Le plus jeune, un garçon aux yeux pétillants d’une curiosité qui semblait toujours vouloir dépasser les frontières, remua sur le tapis moelleux. « Mais maman, pourquoi ? Il fait si beau dehors ! Et si on regardait juste un petit peu ? »

Son père, un homme au regard grave, se pencha vers lui, posant une main rassurante sur son épaule. « C’est une règle, mon fils. Une règle qui nous protège. Il y a des choses que les enfants ne doivent pas voir, surtout par une nuit comme celle-ci. Les fêtes sont des moments de joie, mais aussi des moments où… où certaines ombres sont plus fortes. »

L’aînée, une jeune fille à la chevelure sombre qui semblait porter le poids de tous les secrets de la maison, leva les yeux vers le plafond, comme si elle cherchait une réponse dans les hauteurs. Elle savait. Elle avait toujours su. Les murmures des adultes, les regards furtifs, le silence oppressant qui s’installait chaque fois que le mot « Coelhudo » était prononcé à voix basse.

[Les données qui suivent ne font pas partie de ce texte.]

-- ==== Sys2Proof/Decode.lean ====
section
/-! DEFINITION. The decoder: total on the 2^32 words, one row of the opcode map after another, the
rest reserved and named (30 R52 to R60). Then the encoder. -/

namespace Sys2Proof

/-- Why a word is reserved: the cases (a), (b), (c) of 30 R57. -/
inductive Reserved where
  /-- (a) OP = 0b11. -/
  | op
  /-- (b) RSV0 or RSV1 is not 0. -/
  | field
  /-- (c) INIT or LINESTATE with MODE, ADDR or LEN not 0. -/
  | operand
deriving DecidableEq, Repr

/-- OP, bits 1:0 (30 R52). -/
def opField (w : Word) : BitVec 2 := w.extractLsb' 0 2
/-- MODE, bit 2 (30 R52). -/
def modeField (w : Word) : BitVec 1 := w.extractLsb' 2 1
/-- RSV0, bits 7:3 (30 R52). -/
def rsv0Field (w : Word) : BitVec 5 := w.extractLsb' 3 5
/-- ADDR, bits 15:8 (30 R52). -/
def addrField (w : Word) : Byte := w.extractLsb' 8 8
/-- LEN, bits 23:16 (30 R52). -/
def lenField (w : Word) : Byte := w.extractLsb' 16 8
/-- RSV1, bits 31:24 (30 R52). -/
def rsv1Field (w : Word) : Byte := w.extractLsb' 24 8

/-- `(w & mask) = match` (30 R56). -/
def matchesRow (mask pattern w : Word) : Bool := w &&& mask == pattern

/-- Which case of 30 R57 a word that matches no row falls under. -/
def reservedForm (w : Word) : Reserved :=
  if opField w = 3#2 then .op
  else if rsv0Field w ≠ 0 ∨ rsv1Field w ≠ 0 then .field
  else .operand

/-- The command a CMD word selects, or why it is reserved: the first matching row of 30 R56. -/
def decode (w : Word) : Except Reserved Instr :=
  if matchesRow 0xFFFFFFFF#32 0x00000000#32 w then .ok .init
  else if matchesRow 0xFF0000FF#32 0x00000001#32 w then .ok (.write (addrField w) (lenField w))
  else if matchesRow 0xFF0000FF#32 0x00000005#32 w then .ok (.read (addrField w) (lenField w))
  else if matchesRow 0xFFFFFFFF#32 0x00000002#32 w then .ok .linestate
  else .error (reservedForm w)

/-- The instruction the decoder reads from the low `nbits` bits of `w`, the bits above them 0: one
32-bit word, handed over whole, so no byte order arises (20 R39). -/
def decodeTableWord (nbits w : Nat) : Option Instr :=
  if w % 2 ^ nbits < 2 ^ 32 then (decode (BitVec.ofNat 32 (w % 2 ^ nbits))).toOption else none

/-- `(LEN << 16) | (ADDR << 8) | (MODE << 2) | OP` (30 R56). -/
def packWord (op : BitVec 2) (mode : BitVec 1) (addr len : Byte) : Word :=
  len.setWidth 32 <<< 16 ||| addr.setWidth 32 <<< 8 ||| mode.setWidth 32 <<< 2 ||| op.setWidth 32

/-- The CMD word of a command (30 R56, R61). -/
def encode : Instr → Word
  | .init => packWord 0b00#2 0#1 0#8 0#8
  | .write addr len => packWord 0b01#2 0#1 addr len
  | .read addr len => packWord 0b01#2 1#1 addr len
  | .linestate => packWord 0b10#2 0#1 0#8 0#8

end Sys2Proof
end

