-- ==== Sys2Proof/Machine/Wire.lean ====
section
/-! DEFINITION. Reading a trace as waveforms: what events do to the lines (10 R14), edges (40 R68), the
levels at each clock edge, and counts of events (42 R82, 70 R121). -/

namespace Sys2Proof.Machine

/-- What one event does to the lines: `Dir` and `Lvl` events change them, the others do not (10 R14). -/
def Lines.after (ln : Lines) : Event → Lines
  | .dir l m => ln.setDir l m
  | .lvl l v => ln.setOut l v
  | .wait _ | .smp _ _ | .bufRd _ _ | .bufWr _ _ => ln

/-- The lines after a list of events. -/
def replay (ln : Lines) (es : List Event) : Lines := es.foldl Lines.after ln

/-- A rising edge of l: `Lvl(l, 1)` while the pin was low (40 R68). -/
def risingEdge (l : OutLine) (ln : Lines) (e : Event) : Bool :=
  e == .lvl l true && ln.pin l == some false

/-- A falling edge of l: `Lvl(l, 0)` while the pin was high (40 R68). -/
def fallingEdge (l : OutLine) (ln : Lines) (e : Event) : Bool :=
  e == .lvl l false && ln.pin l == some true

/-- The lines as they stand at each rising edge of CL, in order (40 R68). -/
def linesAtRises : Lines → List Event → List Lines
  | _, [] => []
  | ln, e :: es =>
    if risingEdge .CL ln e then ln.after e :: linesAtRises (ln.after e) es
    else linesAtRises (ln.after e) es

/-- The lines as they stand just before each falling edge of CL, in order (40 R68). -/
def linesAtFalls : Lines → List Event → List Lines
  | _, [] => []
  | ln, e :: es =>
    if fallingEdge .CL ln e then ln :: linesAtFalls (ln.after e) es
    else linesAtFalls (ln.after e) es

/-- DO at each rising edge of CL ("DO@rise", 95). -/
def doAtRises (ln : Lines) (es : List Event) : List (Option Level) :=
  (linesAtRises ln es).map fun x => x.pin .DO

/-- CE at each rising edge of CL ("CE@rise", 95). -/
def ceAtRises (ln : Lines) (es : List Event) : List (Option Level) :=
  (linesAtRises ln es).map fun x => x.pin .CE

/-- CE at each falling edge of CL. -/
def ceAtFalls (ln : Lines) (es : List Event) : List (Option Level) :=
  (linesAtFalls ln es).map fun x => x.pin .CE

/-- The levels a byte puts on DO, least-significant bit first (20 R36). -/
def bitsOut (v : Byte) : List Level := [0, 1, 2, 3, 4, 5, 6, 7].map v.getLsbD

/-- The payload levels of a Send of n buffer bytes, given by their index: index n-1 first, index 0 last (20 R37). -/
def payloadBitsOut (m : Nat → Byte) : Nat → List Level
  | 0 => []
  | n + 1 => bitsOut (m n) ++ payloadBitsOut m n

/-- The pin of l after each event in turn. -/
def pinAfterEach (l : OutLine) : Lines → List Event → List (Option Level)
  | _, [] => []
  | ln, e :: es => (ln.after e).pin l :: pinAfterEach l (ln.after e) es

/-- Is it a `BufRd` or `BufWr` event? -/
def Event.isBuf : Event → Bool
  | .bufRd _ _ | .bufWr _ _ => true
  | .dir _ _ | .lvl _ _ | .wait _ | .smp _ _ => false

/-- Is it a `BufWr` event? -/
def Event.isBufWr : Event → Bool
  | .bufWr _ _ => true
  | .bufRd _ _ | .dir _ _ | .lvl _ _ | .wait _ | .smp _ _ => false

/-- Is it a `Wait` event? -/
def Event.isWait : Event → Bool
  | .wait _ => true
  | .dir _ _ | .lvl _ _ | .smp _ _ | .bufRd _ _ | .bufWr _ _ => false

/-- Is it a `Smp` event? -/
def Event.isSmp : Event → Bool
  | .smp _ _ => true
  | .dir _ _ | .lvl _ _ | .wait _ | .bufRd _ _ | .bufWr _ _ => false

/-- The clock pulses of a trace: its rising edges of CL (40 R68). -/
def clockPulses (ln : Lines) (es : List Event) : Nat := (linesAtRises ln es).length

end Sys2Proof.Machine
end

Le Coelhudo. La créature qui hantait leurs nuits de fête. Personne ne l’avait jamais vraiment vu, du moins pas assez longtemps pour le décrire avec certitude. Les récits étaient fragmentés, terrifiants, comme des cauchemars qui s’accrochaient aux bords de la réalité. Un lapin. Un monstre. Des griffes qui raclaient le sol, un rire fin et discordant, des yeux blancs comme la neige, vides de toute émotion. Et surtout, une capacité à disparaître sans laisser la moindre trace, emportant avec lui un morceau de leur vie, un enfant qu’ils ne reverraient jamais. Le chiffre des disparus était terrifiant : quatre mille âmes enfantines volées dans les bras de leurs familles, sans un bruit, sans une lutte apparente. C’était cette absence de chaos, cette propreté effrayante, qui rendait le Coelhudo si insaisissable, si véritablement monstrueux.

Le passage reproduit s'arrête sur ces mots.